• [Problem details] Below are entries. Copy exactly the lines running from the line that holds "(s.vsRuns n (cCode 0x22" to the line that holds "def Obligations.ImmediateResults : Prop", with both ends included.

Entries taken from a collection
-- ==== Sys2Proof/Certificates/Slice0/Obligations.lean ====
section
/-! DEFINITION. The statements about the model. -/

set_option linter.unusedVariables false

open Sys2Proof Sys2Proof.Machine

/-- R177, R181, R188: scalar instructions of a sequencer that can issue write S[SD] alone and retire. -/
def Obligations.ScalarResults : Prop := ∀ (s : State) (n : Nat) (f : CFields),
  (s.vsRuns n (cCode 0x10 f) → exec (.sadd n f) s = .next (s.vsAfter n (fun x => x.setS f.sd (x.getS f.sa + x.getS f.sb)))) ∧
  (s.vsRuns n (cCode 0x11 f) → exec (.ssub n f) s = .next (s.vsAfter n (fun x => x.setS f.sd (x.getS f.sa - x.getS f.sb)))) ∧
  (s.vsRuns n (cCode 0x12 f) → exec (.smul n f) s = .next (s.vsAfter n (fun x => x.setS f.sd (x.getS f.sa * x.getS f.sb)))) ∧
  (s.vsRuns n (cCode 0x13 f) → exec (.sand n f) s = .next (s.vsAfter n (fun x => x.setS f.sd (x.getS f.sa &&& x.getS f.sb)))) ∧
  (s.vsRuns n (cCode 0x14 f) → exec (.sor n f) s = .next (s.vsAfter n (fun x => x.setS f.sd (x.getS f.sa ||| x.getS f.sb)))) ∧
  (s.vsRuns n (cCode 0x15 f) → exec (.sxor n f) s = .next (s.vsAfter n (fun x => x.setS f.sd (x.getS f.sa ^^^ x.getS f.sb)))) ∧
  (s.vsRuns n (cCode 0x16 f) → exec (.sshl n f) s = .next (s.vsAfter n (fun x => x.setS f.sd (x.getS f.sa <<< ((x.getS f.sb).toNat % 64))))) ∧
  (s.vsRuns n (cCode 0x17 f) → exec (.ssra n f) s = .next (s.vsAfter n (fun x => x.setS f.sd ((x.getS f.sa).sshiftRight ((x.getS f.sb).toNat % 64))))) ∧
  (s.vsRuns n (cCode 0x18 f) → exec (.sslt n f) s = .next (s.vsAfter n (fun x => x.setS f.sd (if (x.getS f.sa).toInt < (x.getS f.sb).toInt then 1 else 0)))) ∧
  (s.vsRuns n (cCode 0x19 f) → exec (.saddi n f) s = .next (s.vsAfter n (fun x => x.setS f.sd (x.getS f.sa + BitVec.ofInt 64 (signed 32 f.imm32))))) ∧
  (s.vsRuns n (cCode 0x20 f) → exec (.rdflg n f) s = .next (s.vsAfter n (fun x => x.setS f.sd (BitVec.ofNat 64 x.flagWord)))) ∧
  (s.vsRuns n (cCode 0x21 f) → exec (.rdlnc n f) s = .next (s.vsAfter n (fun x => x.setS f.sd (BitVec.ofNat 64 s.lnc)))) ∧
  (s.vsRuns n (cCode 0x22 f) → exec (.rdcyc n f) s = .next (s.vsAfter n (fun x => x.setS f.sd (BitVec.ofNat 64 ((s.tile n).tenths / 10 % 2 ^ 48)))))

/-- R183, R187, R188: the M-class instructions that access no memory write a scalar or an address register and retire. -/
def Obligations.ImmediateResults : Prop := ∀ (s : State) (n : Nat) (f : MFields),
  (s.vsRuns n (mCode 0x05 f) → exec (.sli n f) s = .next (s.vsAfter n (fun x => x.setS f.rd (BitVec.ofInt 64 (signed 32 f.imm32))))) ∧
  (s.vsRuns n (mCode 0x06 f) → exec (.slih n f) s = .next (s.vsAfter n (fun x => x.setS f.rd (BitVec.ofNat 64 ((x.getS f.rd).toNat % 2 ^ 32 + f.imm32 * 2 ^ 32))))) ∧
  (s.vsRuns n (mCode 0x07 f) → exec (.aset n f) s = .next (s.vsAfter n (fun x =>
    let v := x.getS (f.imm32 % 16)
    let i := f.rd % 8
    if f.rd / 8 % 4 = 0 then x.setP i (v.setWidth 32) else if f.rd / 8 % 4 = 1 then x.setQ i (v.setWidth 16)
    else if f.rd / 8 % 4 = 2 then x.setB i (v.setWidth 32) else x.setN i (v.setWidth 16)))) ∧
  (s.vsRuns n (mCode 0x08 f) → exec (.aget n f) s = .next (s.vsAfter n (fun x =>
    let i := f.rd % 8
    x.setS (f.imm32 % 16) (if f.rd / 8 % 4 = 0 then (x.getP i).setWidth 64 else if f.rd / 8 % 4 = 1 then (x.getQ i).setWidth 64
      else if f.rd / 8 % 4 = 2 then (x.getB i).setWidth 64 else (x.getN i).setWidth 64)))) ∧
  (s.vsRuns n (mCode 0x09 f) → exec (.paddi n f) s = .next (s.vsAfter n (fun x => x.setP f.pk (BitVec.ofNat 32 ((x.getP f.pk).toNat + f.imm32)))))

/-- R180, R181, R188, R200: the V-class instructions of a sequencer that can issue. Lane results are those of the shared lane operations. -/
def Obligations.VectorResults : Prop := ∀ (s : State) (n : Nat) (f : VFields),
  (s.vsRuns n (vCode 0x00 f) → exec (.nop n f) s = .next (s.vsAfter n id)) ∧
  (s.vsRuns n (vCode 0x01 f) → exec (.vadd n f) s = .next (s.vsAfter n (vsAddSub false f))) ∧
  (s.vsRuns n (vCode 0x02 f) → exec (.vsub n f) s = .next (s.vsAfter n (vsAddSub true f))) ∧
  (s.vsRuns n (vCode 0x03 f) → exec (.vmul n f) s = .next (s.vsAfter n (vsMul f))) ∧
  (s.vsRuns n (vCode 0x04 f) → exec (.vrotj n f) s = .next (s.vsAfter n (vsRotj f))) ∧
  (s.vsRuns n (vCode 0x05 f) → exec (.vshr n f) s = .next (s.vsAfter n (fun x => x.setV f.vd (ofParts ((parts16 (x.getV f.va)).map (fun c => shrFloor c f.shift)))))) ∧
  (s.vsRuns n (vCode 0x06 f) → exec (.vshrs n f) s = .next (s.vsAfter n (fun x => x.setV f.vd (ofParts ((parts16 (x.getV f.va)).map (fun c => shrFloor c ((x.getS f.vc).toNat % 16))))))) ∧
  (s.vsRuns n (vCode 0x07 f) → exec (.vshl n f) s = .next (s.vsAfter n (fun x => x.putParts f.vd ((parts16 (x.getV f.va)).map (fun c => sat16 (c * (2 ^ f.shift : Nat))))))) ∧
  (s.vsRuns n (vCode 0x08 f) → exec (.vmax n f) s = .next (s.vsAfter n (vsMaxMin fp32Max max f))) ∧
  (s.vsRuns n (vCode 0x09 f) → exec (.vmin n f) s = .next (s.vsAfter n (vsMaxMin fp32Min min f))) ∧
  (s.vsRuns n (vCode 0x0A f) → exec (.vmag2 n f) s = .next (s.vsAfter n (vsMag2 f))) ∧
  (s.vsRuns n (vCode 0x0B f) → exec (.vsel n f) s = .next (s.vsAfter n (fun x => x.setV f.vd (ofLanes ((List.range 32).map (fun k =>
    elem 32 (if bit (x.getS f.vc).toNat k then x.getV f.va else x.getV f.vb) k)))))) ∧
  (s.vsRuns n (vCode 0x0C f) → exec (.vperm n f) s = .next (s.vsAfter n (vsPerm f))) ∧
  (s.vsRuns n (vCode 0x0D f) → exec (.vbcast n f) s = .next (s.vsAfter n (fun x => x.setV f.vd (ofLanes (List.replicate 32 ((x.getS f.vc).toNat % 2 ^ 32)))))) ∧
  (s.vsRuns n (vCode 0x0E f) → exec (.vbexp n f) s = .next (s.vsAfter n (fun x => x.setS f.vd (BitVec.ofNat 64 (groupSigns f x))))) ∧
  (s.vsRuns n (vCode 0x0F f) → exec (.vbscl n f) s = .next (s.vsAfter n (fun x => x.setS f.vd (BitVec.ofNat 64 (f.imm16 / 256 % 16 - groupSigns f x))))) ∧
  (s.vsRuns n (vCode 0x10 f) → exec (.vcmpgt n f) s = .next (s.vsAfter n (vsCmpgt f))) ∧
  (s.vsRuns n (vCode 0x11 f) → exec (.vtof n f) s = .next (s.vsAfter n (vsTof f))) ∧
  (s.vsRuns n (vCode 0x12 f) → exec (.vtoi n f) s = .next (s.vsAfter n (vsToi f)))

• [Solved exercise]
  (s.vsRuns n (cCode 0x22 f) → exec (.rdcyc n f) s = .next (s.vsAfter n (fun x => x.setS f.sd (BitVec.ofNat 64 ((s.tile n).tenths / 10 % 2 ^ 48)))))

/-- R183, R187, R188: the M-class instructions that access no memory write a scalar or an address register and retire. -/
def Obligations.ImmediateResults : Prop := ∀ (s : State) (n : Nat) (f : MFields),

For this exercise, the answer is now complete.